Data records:
◇ ◇ ◇ ◇ ◇
/-- ROTATION_SLICE_DELIVERY (R321, R223): one token for each column of the region, when every column accepts one: for each
cell a scale token, then 32 rows, all with tag 3. The tokens and the number of planes come from the weights' bytes, in a layout
that the spec does not give (log 50). The slot ends after the last plane. DESIGN CHOICE (log 50). -/
def execRotationSliceDelivery (die : Nat) (s : State) : Out :=
  let r := s.rots.getD die {}
  match r.active.bind (fun pk => (s.places.find? pk).map (fun p => (pk, p))) with
  | none => .next s
  | some (pk, p) =>
    let cells := p.northCells
    let ready := match (s.deref (p.weightHandle r.gen) 1 false p.vi).1 with
      | .ready _ => true
      | _ => false
    if (s.region (keyAnchor pk)).loaded != some pk || !ready ||
        cells.any (fun c => s.cellsPaused c.1 || decide (4 ≤ ((s.cellAt c.1 c.2).xin.getD 0 []).length)) then .next s
    else
      let w := s.rotationBytes p.vi (p.weightHandle r.gen)
      let s := cells.zipIdx.foldl (fun s c =>
        s.toCell c.1.1 c.1.2 0
          (mkToken (fun i => Config.rotationLane w.1 r.fed c.2 i) 0xFF 3 (r.fed % 33 == 0))) w.2
      let fed := r.fed + 1
      let all_ := (Config.rotationPlanes w.1 + 1) * (33 * 8 * p.h)
      let r := if all_ ≤ fed then { r with active := none, fed := 0 } else { r with fed := fed }
      .next { s with rots := s.rots.set die r }

/-! ### Starting instances (R51, R320, R327) -/

/-- Instances of a placement on a tile. DEDUCED (log 75). -/
def State.instancesAt (s : State) (pk t : Nat) : Nat := ((s.core t).insts.vals.filter (fun i => i.pk == pk)).length

/-- Whether an arrival may start an instance of its operator now, but for a free slot (R316, R320, R394, R429). -/
def State.mayStart (s : State) (t pk : Nat) (p : Placement) (a : Arrival) : Bool :=
  let r := s.region (keyAnchor pk)
  let mine : Bool := match s.setGroup a.set with
    | some g => g.2.pk == pk
    | none => false
  r.loaded == some pk && !s.isHeld p && (r.draining != some pk || mine) &&
  !(decide (2 ≤ p.cls) && s.hasClass0 (keyAnchor pk) && decide (24 ≤ s.instancesAt pk t))

/-- The registers of an instance at its first instruction (R51, R232). -/
def Arrival.regs (a : Arrival) : KMap Word :=
  (((KMap.mk []).set 1 a.msg).set 2 (srcWord a.kind a.src a.detail)).set 3 (wd (setIdx a.set))

/-- TASK_LAUNCH (R51, R52, R56, R327): the oldest arrival of a tag, once it stands in the arrival store, starts an
instance in one of the free slots; which slot is free, since the spec does not say. An arrival comes with the edges of
R135, so the tile's cache is refreshed. A full arrival store that held closed tiles back until now is a cause of R429.
DESIGN CHOICE (log 54). DESIGN CHOICE (log 14). DEDUCED (log 71). -/
def execTaskLaunch (tile tag : Nat) (s : State) : Out :=
  let c := s.core tile
  match c.arrivals.zipIdx.find? (fun q => q.1.tag == tag), s.tagOwner tile tag with
  | some (a, i), some pk =>
    match s.places.find? pk with
    | none => .next s
    | some p =>
      let free := (List.range 32).filter (fun n => (c.insts.find? n).isNone)
      match (s.imageOf p).bind (fun im => im.task ((p.vtOf tile).getD 0) tag) with
      | none => .next s
      | some (prio, block) =>
        if c.halted || c.blocked.getLsbD tag || free.isEmpty || !s.inStore tile i a || !s.mayStart tile pk p a then .next s
        else
          let s := s.noteHeld
          let n := s.pick free.length
          let id := a.set / 256
          let a := { a with set := s.liveRef a.set }
          let x : Inst :=
            { pk := pk, tag := tag, set := a.set, prio := prio, seq := c.seq, g := a.regs, block := block,
              closeAt := a.closeAt, arrived := max a.cycle a.heldTo, fired := id }
          .next ((n.2.cacheFlush tile).updCore tile (fun c =>
            { c with insts := c.insts.set (free.getD n.1 0) x, seq := c.seq + 1, arrivals := listDrop c.arrivals i }))
  | _, _ => .next s
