/-! ### QUERY (R309) -/

/-- The byte of QUERY kind 0 for a tile (R309). -/
def Tile.queryByte (x : Tile) : Byte :=
  match x.state with
  | .enabled => if x.anchor.isSome then 1 else 0
  | .spare => 2
  | .defective => 3
  | .withdrawn => 4

/-- The tile-state bytes (R309). -/
def State.tileBytes (s : State) : List Byte := (List.range 1152).map (fun t => (s.tile t).queryByte)

/-- Write a QUERY's answer at W2, and complete. -/
def State.queryAnswer (s : State) (e : Entry) (b : List Byte) : State :=
  if e.w2.toNat % 8 != 0 then s.feFail e 1
  else
    match s.feWrite e.vi e.w2 b with
    | (some f, s) => s.feMem e f
    | (none, s) => s.feOk e

/-- QUERY kind 0 (R309). -/
def execQueryTileStates (e : Entry) (s : State) : Out := .next (s.queryAnswer e s.tileBytes)

/-- The placement record (R314). -/
def Placement.record (p : Placement) : List Byte := bytesOf [placeWord0 p, placeWord1 p, p.placedAt, 0]

/-- QUERY kind 1 (R309): an operator of the issuing VI, or of any for VI 0. DEDUCED (log 85). -/
def execQueryPlacement (e : Entry) (s : State) : Out :=
  match s.placeOf e.w3, s.ops.find? e.w3.toNat with
  | some (_, p), _ => if p.vi != e.vi && e.vi != 0 then .next (s.feFail e 6) else .next (s.queryAnswer e p.record)
  | none, some op => .next (s.feFail e (if s.freshId op.vi e.w3 op then 3 else 5))
  | none, none => .next (s.feFail e 5)

/-- QUERY kind 2 (R309): the usage words of an RCB of the issuing VI. -/
def execQueryRcbUsage (e : Entry) (s : State) : Out :=
  match s.rcb e.vi (e.w3.fld 11 0) with
  | none => .next (s.feFail e 5)
  | some _ => .next (s.queryAnswer e (bytesOf (s.usageWords e.vi (e.w3.fld 11 0))))

/-- QUERY kind 3 (R309). -/
def execQueryTime (e : Entry) (s : State) : Out := .next (s.queryAnswer e (bytesOf [s.clk.time]))

/-! ### Service of the queues (R304, R371, R373) -/

/-- Started commands of a VI whose entries go to completion queue c. -/
def State.startedFor (s : State) (vi c : Nat) : Nat :=
  (s.fe.filter (fun f => f.e.vi == vi && ((s.vi vi).sq.getD f.e.sq {}).w1.fld 59 56 == c)).length

/-- Entries that completion queue c of a VI still has to take: those of started commands, and those that wait for room. -/
def State.owedTo (s : State) (vi c : Nat) : Nat :=
  s.startedFor vi c + (if vi = 0 ∧ c = 0 then s.dev.owed.length else 0)

/-- Whether a VI's queue has a command to start and may start it (R304, R371). -/
def State.queueReady (s : State) (vi sq : Nat) : Bool :=
  let v := s.vi vi
  let q := v.sq.getD sq {}
  let c := q.w1.fld 59 56
  q.en && !q.busy && !q.stop && !q.failed && q.head != q.tail && decide (s.coresBusy q.canary < 4) &&
  decide (s.owedTo vi c < (v.cq.getD c {}).space)

/-- Whether a VI's queues may start commands (R371, R376, R382, R386). DEDUCED (log 82). -/
def State.viServed (s : State) (vi : Nat) : Bool :=
  let v := s.vi vi
  s.dev.ready && (vi == 0 || v.enable) && !v.halt && !v.d3 && !(s.vi 0).d3

/-- Whether a VI has work to start. DEDUCED (log 82). -/
def State.viReady (s : State) (vi : Nat) : Bool :=
  s.viServed vi && (List.range 16).any (fun q => s.queueReady vi q)

/-- The effective class of a VI's tenant RCB (R304); a VI that has none is served with the least urgent class. -/
def State.viClass (s : State) (vi : Nat) : Nat :=
  match (s.vi vi).rcbs.vals.find? (fun r => r.level == 0) with
  | some r => r.field 5
  | none => 3

/-- The first of a list after a value in cyclic order. -/
def nextInTurn (last : Nat) (l : List Nat) : Option Nat := (l.find? (fun x => decide (last < x))).orElse (fun _ => l.head?)

/-- The VI to serve (R304): the most urgent class with work, and within it in turn. -/
def State.viToServe (s : State) : Option (Nat × Nat) :=
  let l := (List.range 64).filter (fun v => s.viReady v)
  let best := (l.map s.viClass).foldl min 3
  (nextInTurn (s.dev.servedVi.getD best 63) (l.filter (fun v => s.viClass v == best))).map (fun v => (best, v))

/-- Read a submission entry (R373): as a front-end access in device memory, or from host memory. -/
def State.entryRead (s : State) (vi : Nat) (q : RingQ) : Res (List Byte) × State :=
  let a := q.base + 64 * q.head
  if q.inDevice then s.feRead vi (wd a) 64 else (.ok (s.readKeys (keysFrom (hostKey vi a) 64)), s)

/-- COMMAND_SERVICE (R304): the VI whose turn it is starts the next command of its next queue with work. An entry that cannot
be read stops its queue after a record (R414). -/
def execCommandService (vi : Nat) (s : State) : Out :=
  match s.viToServe, nextInTurn (s.vi vi).lastSq ((List.range 16).filter (fun q => s.queueReady vi q)) with
  | some (c, v), some sq =>
    if v != vi then .next s
    else
      let q := (s.vi vi).sq.getD sq {}
      let s := (s.updDev (fun d => { d with servedVi := d.servedVi.set c vi })).updVi vi (fun v => { v with lastSq := sq })
      let put (s : State) (f : RingQ → RingQ) : State := s.updVi vi (fun v => { v with sq := v.sq.upd sq {} f })
      match s.entryRead vi q with
      | (.error f, s) =>
        .next ((put s (fun q => { q with failed := true })).reportFail f
          { vi := vi, unit := 13, code := f.code, loc := f.loc, detail := f.detail })
      | (.ok b, s) =>
        let head := (q.head + 1) % q.size
        let s := put s (fun q => { q with head := head, busy := true })
        let f : FeCmd :=
          { e := entryOfBytes vi sq b, wait := .ready, started := s.clk.cycle, sqHead := head, canary := q.canary }
        .next { s with fe := s.fe ++ [f] }
  | _, _ => .next s

end Sys2Proof.Machine
end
◇ ◇ ◇ ◇ ◇
* **EXERCISE INSTRUCTIONS**
Report the lines above that contain "region".

* **OUTPUT**
/-- ROTATION_SLICE_DELIVERY (R321, R223): one token for each column of the region, when every column accepts one: for each
    if (s.region (keyAnchor pk)).loaded != some pk || !ready ||
  let r := s.region (keyAnchor pk)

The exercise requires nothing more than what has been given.